• **What is being asked**: From the records below, count the lines containing the word "prefetch" and give only that number.

Stored data:

/-- The channel becomes FAILED: every request that it holds fails (R326). While the fill runs it goes on without the channel
(R331). -/
def State.channelFail (s : State) (ch : Nat) : State :=
  let x := s.dmc ch
  let t := s.setDmc ch { x with
    state := 3, queues := [], input := [], ingest := [], reads := [], retry := [], wback := [], panic := false }
  let t := x.owed?.foldl (fun u r => u.failReq ch r) t
  if t.ddr.fillBusy then
    { t with ddr := { t.ddr with chmap := t.ddr.chmap ||| 2 ^ ch, fillBusy := t.failedMap != 15 } }
  else t

/-- ALERT_EPISODE (R325, R326): ALERT_n is sampled asserted; the channel stops and every bank is precharged. The fourth alert of
one episode fails the channel. -/
def execAlertEpisode (ch : Fin 4) (s : State) : Host.Outcome State Fault Refusal :=
  .next <|
    let c := ch.val
    let x := s.dmc c
    if x.state ≠ 1 ∧ x.state ≠ 2 then s
    else
      let y := { x with state := 2, alerts := x.alerts + 1, opened := [], opener := [] }
      let t := (s.setDmc c y).rinc (.dmcCount c 3) 64 1
      if 4 ≤ y.alerts then t.channelFail c else t

/-- Open rows once the commands of the retry buffer have been issued again in order: an RD or WR opens its row as needed, and a
refresh closes its banks. -/
def State.reopen (s : State) (m : SMap (Option Nat)) : List DdrCmd → SMap (Option Nat)
  | [] => m
  | .act b r :: t => s.reopen (minsert b (some r) m) t
  | .pre b :: t => s.reopen (minsert b none m) t
  | .rd r :: t | .wr r :: t => s.reopen (minsert (s.reqBank r) (some (s.reqRow r)) m) t
  | .refresh rank b :: t => s.reopen ((s.sameBanks rank b).foldl (fun m q => minsert q none m) m) t
  | .zq _ :: t | .osc _ :: t | .mrr _ :: t => s.reopen m t

/-- ALERT_N_RELEASE (R325): ALERT_n is released, or 2 µs have passed; the retry buffer is issued again in order and the episode
ends. Writes are performed again with the same data, so that no data changes. -/
def execAlertNRelease (ch : Fin 4) (s : State) : Host.Outcome State Fault Refusal :=
  .next <|
    let c := ch.val
    let x := s.dmc c
    if x.state ≠ 2 then s else s.setDmc c { x with state := 1, alerts := 0, opened := s.reopen [] x.retry }

/-! ### Read returns (R327 to R330) -/

/-- SOURCE of the logs for a read (Table 13.11). -/
def DdrWho.source : DdrWho → Nat
  | .scrub => 1
  | _ => 0

/-- What becomes of a line that was read: a demand is answered and, if the SLC does not hold the line, allocates it; a prefetch
allocates it as not yet used. An uncorrectable line is not allocated (R329). -/
def State.lineBack (s : State) (ch : Nat) (r : DdrReq) (ok : Bool) : State :=
  let line := r.addr / 128
  let held := (s.slcSlot line).isSome
  match r.who with
  | .demand _ =>
    if ok then
      let t := if held then s else s.slcFill line true
      t.ddrReply ch r stOk (t.bytes r.addr 128)
    else s.ddrReply ch r stEccUncorr []
  | .prefetch =>
    if ok && !held then
      let t := s.slcFill line true
      { t with slc := { t.slc with fetched := t.slc.fetched ++ [line] } }
    else s
  | _ => s

/-- DDR_READ_RETURN (R328, R329): the oldest read issued returns its line through the decoder. -/
def execDdrReadReturn (ch : Fin 4) (err : DdrErr) (s : State) : Host.Outcome State Fault Refusal :=
  .next <|
    let c := ch.val
    match (s.dmc c).reads with
    | [] => s
    | r :: t =>
      if (s.dmc c).state ≠ 1 then s
      else
        let p := (s.setDmc c { s.dmc c with reads := t }).ddrLine r.who.source (ddrOff r.addr) err
        p.2.lineBack c r p.1

/-- DDR_CORRECTION_WRITEBACK (R328): the write of the oldest corrected line enters its bank queue at priority 0, unless a newer
write to the line is queued. -/
def execDdrCorrectionWriteback (ch : Fin 4) (s : State) : Host.Outcome State Fault Refusal :=
  .next <|
    let c := ch.val
    let x := s.dmc c
    match x.wback with
    | [] => s
    | l :: t =>
      let s := s.setDmc c { x with wback := t }
      let a := ddrBase + l * 128
      if (x.entries ++ x.input ++ x.ingest).any fun r => r.addr == a && r.wr.isSome then s else s.askBulk a (some []) .wback

/-! ### Patrol scrub (R330) -/

/-- The bits of `v` put at positions `ps`. -/
def scatter (v : Nat) : List Nat → Nat
  | [] => 0
  | p :: t => v % 2 * 2 ^ p + scatter (v / 2) t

• **Your response**: 2